▶ **PROVIDED RECORDS**:
theorem canon_runLane {op : LaneOp} {fin : State → State} (h : Canon P Q s) (hop : CanonOp P Q op)
    (hf : ∀ s, Canon P Q s → Canon P Q (fin s)) : CanonOut P Q (runLane op s fin) := by
  unfold runLane
  extract_lets e
  split
  · exact canonOut_next (canon_trap h)
  · have hp := canon_popAll (vl := e.vl) (sew := sewOf e.vtype) (l := op.srcs.eraseDups) h
    split
    · grind [canonOut_next, canon_modCur, canon_trap]
    · grind [canonOut_next, canon_requestPage, canon_block]
    · next s1 hs1 =>
      rw [hs1] at hp
      extract_lets cut
      clear_value cut
      generalize hres : op.run _ s1 = res
      have hr : CanonRes P Q res := hres ▸ hop _ _ hp
      cases res with
      | doneThen s2 post =>
        obtain ⟨hs, hpost⟩ := hr
        dsimp only
        split
        · exact canonOut_next (hpost _ (canon_lanePart hs))
        · exact canonOut_next (hpost _ (canon_laneFinish hs hf))
      | _ =>
        grind [CanonRes, canonOut_next, canon_laneFinish, canon_lanePart, canon_markStop, canon_modCur, canon_modVec, canon_trap,
          canon_block, canon_batchFault]

theorem canon_withLanes {k : State → Out} (h : Canon P Q s) (hk : ∀ s, Canon P Q s → CanonOut P Q (k s)) : CanonOut P Q (withLanes s k) := by
  unfold withLanes; grind [canonOut_next, canon_block, canon_acquireLanes]

theorem canon_issueLane {op : LaneOp} (h : Canon P Q s) (hop : CanonOp P Q op) : CanonOut P Q (issueLane op s) :=
  canon_withLanes h fun _ hs => canon_runLane hs hop fun _ => canon_advance

theorem canon_killRegs {keepV : VReg → Bool} {keepM : MReg → Bool} (h : Canon P Q s) : Canon P Q (killRegs s keepV keepM) :=
  canon_modVec (canon_draw h)

theorem canon_freeLanes (h : Canon P Q s) : Canon P Q (freeLanes s) := by
  unfold freeLanes
  grind [canon_killRegs, canon_modVec, canon_takeLanes]

end Sys2Proof.Machine
end

section
/-! PROOFS. The canonical form of the memories (O12): the notes of satisfied waits, and folds. -/

namespace Sys2Proof.Machine

variable {P : CoreId → Prop} {Q : DieId → Prop} {s : State}

theorem spad_noteWake {c : Core} {b : Bool} (h : Mem.wf c.spad) : Mem.wf (c.noteWake b).spad := h

theorem canon_noteCoreWake {k : CoreId} {b : Bool} (h : Canon P Q s) : Canon P Q (State.noteCoreWake s k b) :=
  canon_modCore h fun _ => spad_noteWake

theorem canon_noteCounterWake {b : Bool} (h : Canon P Q s) : Canon P Q (s.noteCounterWake b) :=
  canon_mapCores h fun c hc => by split <;> exact hc

theorem canon_takeC (h : Canon P Q s) : Canon P Q (State.takeC s) := canon_modCur h

end Sys2Proof.Machine
end

section
/-! PROOFS. The canonical form of the memories (O12): the matrix unit. -/

namespace Sys2Proof.Machine

variable {P : CoreId → Prop} {Q : DieId → Prop} {s : State}

theorem canonOut_nextTrap {t : Trap} (h : Canon P Q s) : CanonOut P Q (.next (s.trap t)) := canonOut_next (canon_trap h)
theorem canonOut_nextBlock {w : Wait} (h : Canon P Q s) : CanonOut P Q (.next (s.block w)) := canonOut_next (canon_block h)

theorem canon_withMatrix {k : State → Out} (h : Canon P Q s) (hk : ∀ s, Canon P Q s → CanonOut P Q (k s)) : CanonOut P Q (withMatrix s k) := by
  unfold withMatrix; grind [canonOut_next, canon_block, canon_takeBound]

theorem canon_ownTiles {l : List Tile} (h : Canon P Q s) : ∀ r, ownTiles s l = .ok r → Canon P Q r := by
  unfold ownTiles; grind [canon_modMat]

theorem canon_execMshape {d a : SReg} {cls : MatClass} (h : Canon P Q s) : CanonOut P Q (execMshape d a cls s) := by
  unfold execMshape
  grind [canonOut_next, canon_finish, canon_modCur, canon_withMatrix]

theorem canon_execMclaim {d a : SReg} (h : Canon P Q s) : CanonOut P Q (execMclaim d a s) := by
  unfold execMclaim
  grind [canonOut_next, canon_finish, canon_modMat, canon_trap, canon_withMatrix]

theorem canon_execMrelease {a : SReg} (h : Canon P Q s) : CanonOut P Q (execMrelease a s) := by
  unfold execMrelease
  grind [canonOut_next, canon_advance, canon_modMat, canon_trap, canon_withMatrix]

theorem canon_fillRead {wait : Bool} {l : List (Nat × Nat)} (h : Canon P Q s) : Canon P Q (fillRead s wait l).1 := by
  induction l generalizing s with
  | nil => exact h
  | cons x l ih => unfold fillRead; grind [canon_guardRead]

theorem canon_execMfill {p : Slot} {a c : SReg} {t : FillType} {scl bnd wait : Bool} (h : Canon P Q s) :
    CanonOut P Q (execMfill p a c t scl bnd wait s) := by
  refine canon_withMatrix h fun s h => ?_
  extract_lets addr w pitch rows sa blocks rowAreas sclArea bndArea under areas pieces old s₁ before
  have h₁ : Canon P Q s₁ := canon_unless h fun h => canon_modMat h
  clear_value rowAreas sclArea bndArea under areas pieces old before s₁
  refine canonOut_ite (fun _ => canonOut_nextTrap h) fun _ => canonOut_ite (fun _ => canonOut_nextTrap h) fun _ => ?_
  split
  · exact canonOut_nextTrap h
  split
  · exact canonOut_nextTrap h
  refine canonOut_ite (fun _ => canonOut_nextBlock h) fun _ => ?_
  have hf := canon_fillRead (wait := wait) (l := dropPieces old.length pieces) h₁
  split
  next r bs stop hr =>
  rw [hr] at hf
  split
  · exact canonOut_nextBlock (canon_modMat (canon_oneAccess hf))
  · exact canonOut_next (canon_advance (canon_modMat (canon_when (canon_oneAccess hf) fun h => canon_takeC h)))

theorem canon_slotsRead {l : List Slot} (h : Canon P Q s) : Canon P Q (State.slotsRead s l) := canon_when h canon_poisonRead

theorem canon_execMwload {p : Slot} (h : Canon P Q s) : CanonOut P Q (execMwload p s) := by
  unfold execMwload
  grind [canonOut_next, canon_advance, canon_block, canon_modCur, canon_modMat, canon_slotsRead, canon_trap, canon_withMatrix]

theorem canon_compareTile {k : CoreId} {tid : Tid} {p : Tile} {rows : List Nat} (h : Canon P Q s) :
    Canon P Q (compareTile s k tid p rows) := by
  unfold compareTile
  grind [canon_modCore, canon_modThr]

theorem canon_mmacWith {fin : State → State} {pc : Word} {p : Tile} {q : Slot} {c : Tile} {t : ActType} {rs x z : Bool} (h : Canon P Q s)
    (hf : ∀ s, Canon P Q s → Canon P Q (fin s)) : CanonOut P Q (mmacWith fin pc p q c t rs x z s) := by
  refine canon_withMatrix h fun s h => ?_
  extract_lets at_ lt wt kmax k two u
  clear_value u lt wt kmax k two
  split
  · exact canonOut_nextTrap h
  split
  · exact canonOut_nextTrap h
  refine canonOut_ite (fun _ => canonOut_nextBlock h) fun _ => ?_
  split
  · exact canonOut_nextTrap h
  refine canonOut_ite (fun _ => canonOut_nextTrap h) fun _ => ?_
  extract_lets same
  clear_value same
  refine canonOut_ite (fun _ => canonOut_nextTrap h) fun _ => ?_
  split
  · exact canonOut_nextTrap h
  next l _ _ _ r hr =>
    extract_lets v w
    have hv : Canon P Q v := canon_unless (canon_ownTiles h r hr) fun h => canon_modMat h
    clear_value v w
    split
    · exact canonOut_nextTrap hv
    exact canonOut_next (hf _ (canon_when (canon_slotsRead (canon_count (canon_modMat hv))) fun h => canon_compareTile h))

theorem canon_execAutoReissue {k : CoreId} (h : Canon P Q s) :
    CanonOut P Q (execAutoReissue k s) := by
  unfold execAutoReissue
  split
  · exact canonOut_next h
  extract_lets th m u t rows note
  have hn : ∀ {s sev}, Canon P Q s → Canon P Q (note s sev) := fun h => canon_ite (canon_logError h) h
  clear_value th u t rows note
  split
  · split
    · exact canonOut_next (canon_modThr (hn (canon_modCore h fun _ hc => hc)))
    · exact canonOut_next (hn (canon_modCore h fun _ hc => hc))
  · extract_lets v₁ v₂ v₃ v₄ beyond v₅ s₁ s₂
    have h₂ : Canon P Q s₂ := hn (canon_modThr (canon_modCore h fun _ hc => by rwa [Core.count_spad]))
    clear_value beyond s₂
    split
    · exact canonOut_next (canon_modThr h₂)
    · exact canonOut_next h₂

▶ **ASSIGNMENT**: Beginning at the line with "canon_modCore h fun _ => spad_noteWake" and ending at the line with "t)) := canonOut_next (canon_trap h)", reproduce each line of the data above exactly, and add no other lines.

▶ **EXERCISE SOLUTION**:
  canon_modCore h fun _ => spad_noteWake

theorem canon_noteCounterWake {b : Bool} (h : Canon P Q s) : Canon P Q (s.noteCounterWake b) :=
  canon_mapCores h fun c hc => by split <;> exact hc

theorem canon_takeC (h : Canon P Q s) : Canon P Q (State.takeC s) := canon_modCur h

end Sys2Proof.Machine
end

section
/-! PROOFS. The canonical form of the memories (O12): the matrix unit. -/

namespace Sys2Proof.Machine

variable {P : CoreId → Prop} {Q : DieId → Prop} {s : State}

theorem canonOut_nextTrap {t : Trap} (h : Canon P Q s) : CanonOut P Q (.next (s.trap t)) := canonOut_next (canon_trap h)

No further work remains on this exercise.